Our algorithm incorporates IPI scores and is supported by CIBERSORT, something which has not been done by other published models. Ciavarella et al.53 attempted to incorporate CIBERSORT into their algorithm which worsened prognostic prediction in the context of formalin-fixed paraffin-embedded tissue samples. Biccler et al.54 constructed a prognostic “stacking” model which takes advantage of established prognostic models and builds on them. Similar to our construct, they compared their stacking model with the Cox proportional hazard model with the IPI variables (CPH-IPI) and found that the stacking model was superior when non-IPI clinical factors were included in the algorithm. When considering real-life application of an algorithm, gaining insight on the TME and estimating survival outcomes is more beneficial, which our algorithm provides.
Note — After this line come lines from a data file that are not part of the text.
-- ==== Sys2Proof/Laws/Rest.lean ====
section
/-! SUPPORT. The lemmas of Laws/State.lean for the fields of the units, networks, ports and host that it does not name: what each named
update leaves alone, one lemma per field. -/

namespace Sys2Proof.Machine.State

/-! ### wx -/

@[simp] theorem wx_handlers (s : State) (r : BitVec 5) (v : Word) : (s.wx r v).handlers = s.handlers := by unfold State.wx; split <;> rfl
@[simp] theorem wx_rings (s : State) (r : BitVec 5) (v : Word) : (s.wx r v).rings = s.rings := by unfold State.wx; split <;> rfl
@[simp] theorem wx_doneTab (s : State) (r : BitVec 5) (v : Word) : (s.wx r v).doneTab = s.doneTab := by unfold State.wx; split <;> rfl
@[simp] theorem wx_emem (s : State) (r : BitVec 5) (v : Word) : (s.wx r v).emem = s.emem := by unfold State.wx; split <;> rfl
@[simp] theorem wx_epoison (s : State) (r : BitVec 5) (v : Word) : (s.wx r v).epoison = s.epoison := by unfold State.wx; split <;> rfl
@[simp] theorem wx_unitSeq (s : State) (r : BitVec 5) (v : Word) : (s.wx r v).unitSeq = s.unitSeq := by unfold State.wx; split <;> rfl
@[simp] theorem wx_barInsts (s : State) (r : BitVec 5) (v : Word) : (s.wx r v).barInsts = s.barInsts := by unfold State.wx; split <;> rfl
@[simp] theorem wx_views (s : State) (r : BitVec 5) (v : Word) : (s.wx r v).views = s.views := by unfold State.wx; split <;> rfl
@[simp] theorem wx_vblocks (s : State) (r : BitVec 5) (v : Word) : (s.wx r v).vblocks = s.vblocks := by unfold State.wx; split <;> rfl
@[simp] theorem wx_masters (s : State) (r : BitVec 5) (v : Word) : (s.wx r v).masters = s.masters := by unfold State.wx; split <;> rfl
@[simp] theorem wx_experts (s : State) (r : BitVec 5) (v : Word) : (s.wx r v).experts = s.experts := by unfold State.wx; split <;> rfl
@[simp] theorem wx_keyNext (s : State) (r : BitVec 5) (v : Word) : (s.wx r v).keyNext = s.keyNext := by unfold State.wx; split <;> rfl
@[simp] theorem wx_grpNext (s : State) (r : BitVec 5) (v : Word) : (s.wx r v).grpNext = s.grpNext := by unfold State.wx; split <;> rfl
@[simp] theorem wx_replies (s : State) (r : BitVec 5) (v : Word) : (s.wx r v).replies = s.replies := by unfold State.wx; split <;> rfl
@[simp] theorem wx_unitLines (s : State) (r : BitVec 5) (v : Word) : (s.wx r v).unitLines = s.unitLines := by unfold State.wx; split <;> rfl
@[simp] theorem wx_meeting (s : State) (r : BitVec 5) (v : Word) : (s.wx r v).meeting = s.meeting := by unfold State.wx; split <;> rfl
@[simp] theorem wx_hostOut (s : State) (r : BitVec 5) (v : Word) : (s.wx r v).hostOut = s.hostOut := by unfold State.wx; split <;> rfl
@[simp] theorem wx_barNet (s : State) (r : BitVec 5) (v : Word) : (s.wx r v).barNet = s.barNet := by unfold State.wx; split <;> rfl
@[simp] theorem wx_barReps (s : State) (r : BitVec 5) (v : Word) : (s.wx r v).barReps = s.barReps := by unfold State.wx; split <;> rfl
@[simp] theorem wx_barDones (s : State) (r : BitVec 5) (v : Word) : (s.wx r v).barDones = s.barDones := by unfold State.wx; split <;> rfl
@[simp] theorem wx_doneFlits (s : State) (r : BitVec 5) (v : Word) : (s.wx r v).doneFlits = s.doneFlits := by unfold State.wx; split <;> rfl
@[simp] theorem wx_slotRets (s : State) (r : BitVec 5) (v : Word) : (s.wx r v).slotRets = s.slotRets := by unfold State.wx; split <;> rfl
@[simp] theorem wx_sentMsgs (s : State) (r : BitVec 5) (v : Word) : (s.wx r v).sentMsgs = s.sentMsgs := by unfold State.wx; split <;> rfl
@[simp] theorem wx_route (s : State) (r : BitVec 5) (v : Word) : (s.wx r v).route = s.route := by unfold State.wx; split <;> rfl
@[simp] theorem wx_wire (s : State) (r : BitVec 5) (v : Word) : (s.wx r v).wire = s.wire := by unfold State.wx; split <;> rfl
@[simp] theorem wx_farAns (s : State) (r : BitVec 5) (v : Word) : (s.wx r v).farAns = s.farAns := by unfold State.wx; split <;> rfl
@[simp] theorem wx_mstep (s : State) (r : BitVec 5) (v : Word) : (s.wx r v).mstep = s.mstep := by unfold State.wx; split <;> rfl
@[simp] theorem wx_ltol (s : State) (r : BitVec 5) (v : Word) : (s.wx r v).ltol = s.ltol := by unfold State.wx; split <;> rfl
@[simp] theorem wx_power (s : State) (r : BitVec 5) (v : Word) : (s.wx r v).power = s.power := by unfold State.wx; split <;> rfl
@[simp] theorem wx_hostUp (s : State) (r : BitVec 5) (v : Word) : (s.wx r v).hostUp = s.hostUp := by unfold State.wx; split <;> rfl
@[simp] theorem wx_hostHeld (s : State) (r : BitVec 5) (v : Word) : (s.wx r v).hostHeld = s.hostHeld := by unfold State.wx; split <;> rfl
@[simp] theorem wx_pend (s : State) (r : BitVec 5) (v : Word) : (s.wx r v).pend = s.pend := by unfold State.wx; split <;> rfl
@[simp] theorem wx_hostRds (s : State) (r : BitVec 5) (v : Word) : (s.wx r v).hostRds = s.hostRds := by unfold State.wx; split <;> rfl
@[simp] theorem wx_hldown (s : State) (r : BitVec 5) (v : Word) : (s.wx r v).hldown = s.hldown := by unfold State.wx; split <;> rfl
@[simp] theorem wx_hostOff (s : State) (r : BitVec 5) (v : Word) : (s.wx r v).hostOff = s.hostOff := by unfold State.wx; split <;> rfl
@[simp] theorem wx_hopDown (s : State) (r : BitVec 5) (v : Word) : (s.wx r v).hopDown = s.hopDown := by unfold State.wx; split <;> rfl
@[simp] theorem wx_hopReplays (s : State) (r : BitVec 5) (v : Word) : (s.wx r v).hopReplays = s.hopReplays := by unfold State.wx; split <;> rfl
@[simp] theorem wx_corrected (s : State) (r : BitVec 5) (v : Word) : (s.wx r v).corrected = s.corrected := by unfold State.wx; split <;> rfl
@[simp] theorem wx_cutDies (s : State) (r : BitVec 5) (v : Word) : (s.wx r v).cutDies = s.cutDies := by unfold State.wx; split <;> rfl
@[simp] theorem wx_msix (s : State) (r : BitVec 5) (v : Word) : (s.wx r v).msix = s.msix := by unfold State.wx; split <;> rfl
@[simp] theorem wx_fuse (s : State) (r : BitVec 5) (v : Word) : (s.wx r v).fuse = s.fuse := by unfold State.wx; split <;> rfl
@[simp] theorem wx_identity (s : State) (r : BitVec 5) (v : Word) : (s.wx r v).identity = s.identity := by unfold State.wx; split <;> rfl
@[simp] theorem wx_chain (s : State) (r : BitVec 5) (v : Word) : (s.wx r v).chain = s.chain := by unfold State.wx; split <;> rfl
@[simp] theorem wx_boot (s : State) (r : BitVec 5) (v : Word) : (s.wx r v).boot = s.boot := by unfold State.wx; split <;> rfl
@[simp] theorem wx_firm (s : State) (r : BitVec 5) (v : Word) : (s.wx r v).firm = s.firm := by unfold State.wx; split <;> rfl
@[simp] theorem wx_firmNext (s : State) (r : BitVec 5) (v : Word) : (s.wx r v).firmNext = s.firmNext := by unfold State.wx; split <;> rfl
@[simp] theorem wx_rollback (s : State) (r : BitVec 5) (v : Word) : (s.wx r v).rollback = s.rollback := by unfold State.wx; split <;> rfl

/-! ### wrf -/

@[simp] theorem wrf_handlers (s : State) (r : BitVec 5) (v : Word32) : (s.wrf r v).handlers = s.handlers := rfl
@[simp] theorem wrf_rings (s : State) (r : BitVec 5) (v : Word32) : (s.wrf r v).rings = s.rings := rfl
@[simp] theorem wrf_doneTab (s : State) (r : BitVec 5) (v : Word32) : (s.wrf r v).doneTab = s.doneTab := rfl
@[simp] theorem wrf_emem (s : State) (r : BitVec 5) (v : Word32) : (s.wrf r v).emem = s.emem := rfl
@[simp] theorem wrf_epoison (s : State) (r : BitVec 5) (v : Word32) : (s.wrf r v).epoison = s.epoison := rfl
@[simp] theorem wrf_unitSeq (s : State) (r : BitVec 5) (v : Word32) : (s.wrf r v).unitSeq = s.unitSeq := rfl
@[simp] theorem wrf_barInsts (s : State) (r : BitVec 5) (v : Word32) : (s.wrf r v).barInsts = s.barInsts := rfl
@[simp] theorem wrf_views (s : State) (r : BitVec 5) (v : Word32) : (s.wrf r v).views = s.views := rfl
@[simp] theorem wrf_vblocks (s : State) (r : BitVec 5) (v : Word32) : (s.wrf r v).vblocks = s.vblocks := rfl
@[simp] theorem wrf_masters (s : State) (r : BitVec 5) (v : Word32) : (s.wrf r v).masters = s.masters := rfl
@[simp] theorem wrf_experts (s : State) (r : BitVec 5) (v : Word32) : (s.wrf r v).experts = s.experts := rfl
@[simp] theorem wrf_keyNext (s : State) (r : BitVec 5) (v : Word32) : (s.wrf r v).keyNext = s.keyNext := rfl
@[simp] theorem wrf_grpNext (s : State) (r : BitVec 5) (v : Word32) : (s.wrf r v).grpNext = s.grpNext := rfl
@[simp] theorem wrf_replies (s : State) (r : BitVec 5) (v : Word32) : (s.wrf r v).replies = s.replies := rfl
@[simp] theorem wrf_unitLines (s : State) (r : BitVec 5) (v : Word32) : (s.wrf r v).unitLines = s.unitLines := rfl
@[simp] theorem wrf_meeting (s : State) (r : BitVec 5) (v : Word32) : (s.wrf r v).meeting = s.meeting := rfl
@[simp] theorem wrf_hostOut (s : State) (r : BitVec 5) (v : Word32) : (s.wrf r v).hostOut = s.hostOut := rfl
@[simp] theorem wrf_barNet (s : State) (r : BitVec 5) (v : Word32) : (s.wrf r v).barNet = s.barNet := rfl
@[simp] theorem wrf_barReps (s : State) (r : BitVec 5) (v : Word32) : (s.wrf r v).barReps = s.barReps := rfl
@[simp] theorem wrf_barDones (s : State) (r : BitVec 5) (v : Word32) : (s.wrf r v).barDones = s.barDones := rfl
@[simp] theorem wrf_doneFlits (s : State) (r : BitVec 5) (v : Word32) : (s.wrf r v).doneFlits = s.doneFlits := rfl
@[simp] theorem wrf_slotRets (s : State) (r : BitVec 5) (v : Word32) : (s.wrf r v).slotRets = s.slotRets := rfl
@[simp] theorem wrf_sentMsgs (s : State) (r : BitVec 5) (v : Word32) : (s.wrf r v).sentMsgs = s.sentMsgs := rfl
@[simp] theorem wrf_route (s : State) (r : BitVec 5) (v : Word32) : (s.wrf r v).route = s.route := rfl
@[simp] theorem wrf_wire (s : State) (r : BitVec 5) (v : Word32) : (s.wrf r v).wire = s.wire := rfl
@[simp] theorem wrf_farAns (s : State) (r : BitVec 5) (v : Word32) : (s.wrf r v).farAns = s.farAns := rfl
@[simp] theorem wrf_mstep (s : State) (r : BitVec 5) (v : Word32) : (s.wrf r v).mstep = s.mstep := rfl
@[simp] theorem wrf_ltol (s : State) (r : BitVec 5) (v : Word32) : (s.wrf r v).ltol = s.ltol := rfl
@[simp] theorem wrf_power (s : State) (r : BitVec 5) (v : Word32) : (s.wrf r v).power = s.power := rfl
@[simp] theorem wrf_hostUp (s : State) (r : BitVec 5) (v : Word32) : (s.wrf r v).hostUp = s.hostUp := rfl
@[simp] theorem wrf_hostHeld (s : State) (r : BitVec 5) (v : Word32) : (s.wrf r v).hostHeld = s.hostHeld := rfl
@[simp] theorem wrf_pend (s : State) (r : BitVec 5) (v : Word32) : (s.wrf r v).pend = s.pend := rfl
@[simp] theorem wrf_hostRds (s : State) (r : BitVec 5) (v : Word32) : (s.wrf r v).hostRds = s.hostRds := rfl
@[simp] theorem wrf_hldown (s : State) (r : BitVec 5) (v : Word32) : (s.wrf r v).hldown = s.hldown := rfl
@[simp] theorem wrf_hostOff (s : State) (r : BitVec 5) (v : Word32) : (s.wrf r v).hostOff = s.hostOff := rfl
@[simp] theorem wrf_hopDown (s : State) (r : BitVec 5) (v : Word32) : (s.wrf r v).hopDown = s.hopDown := rfl
@[simp] theorem wrf_hopReplays (s : State) (r : BitVec 5) (v : Word32) : (s.wrf r v).hopReplays = s.hopReplays := rfl
@[simp] theorem wrf_corrected (s : State) (r : BitVec 5) (v : Word32) : (s.wrf r v).corrected = s.corrected := rfl
@[simp] theorem wrf_cutDies (s : State) (r : BitVec 5) (v : Word32) : (s.wrf r v).cutDies = s.cutDies := rfl
@[simp] theorem wrf_msix (s : State) (r : BitVec 5) (v : Word32) : (s.wrf r v).msix = s.msix := rfl
@[simp] theorem wrf_fuse (s : State) (r : BitVec 5) (v : Word32) : (s.wrf r v).fuse = s.fuse := rfl
@[simp] theorem wrf_identity (s : State) (r : BitVec 5) (v : Word32) : (s.wrf r v).identity = s.identity := rfl
@[simp] theorem wrf_chain (s : State) (r : BitVec 5) (v : Word32) : (s.wrf r v).chain = s.chain := rfl
@[simp] theorem wrf_boot (s : State) (r : BitVec 5) (v : Word32) : (s.wrf r v).boot = s.boot := rfl
@[simp] theorem wrf_firm (s : State) (r : BitVec 5) (v : Word32) : (s.wrf r v).firm = s.firm := rfl
@[simp] theorem wrf_firmNext (s : State) (r : BitVec 5) (v : Word32) : (s.wrf r v).firmNext = s.firmNext := rfl
@[simp] theorem wrf_rollback (s : State) (r : BitVec 5) (v : Word32) : (s.wrf r v).rollback = s.rollback := rfl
In conclusion, we developed and validated a robust survival-prediction model which may facilitate the prognostic evaluation and risk stratification of patients with DLBCL. Our analysis of immune cell subsets in DLBCL has revealed important associations with the clinical outcomes. Coupling the changes noted in immune cell content of the TME with the reliable risk predictions can aid personalized decision making regarding individual disease course and treatment outcomes.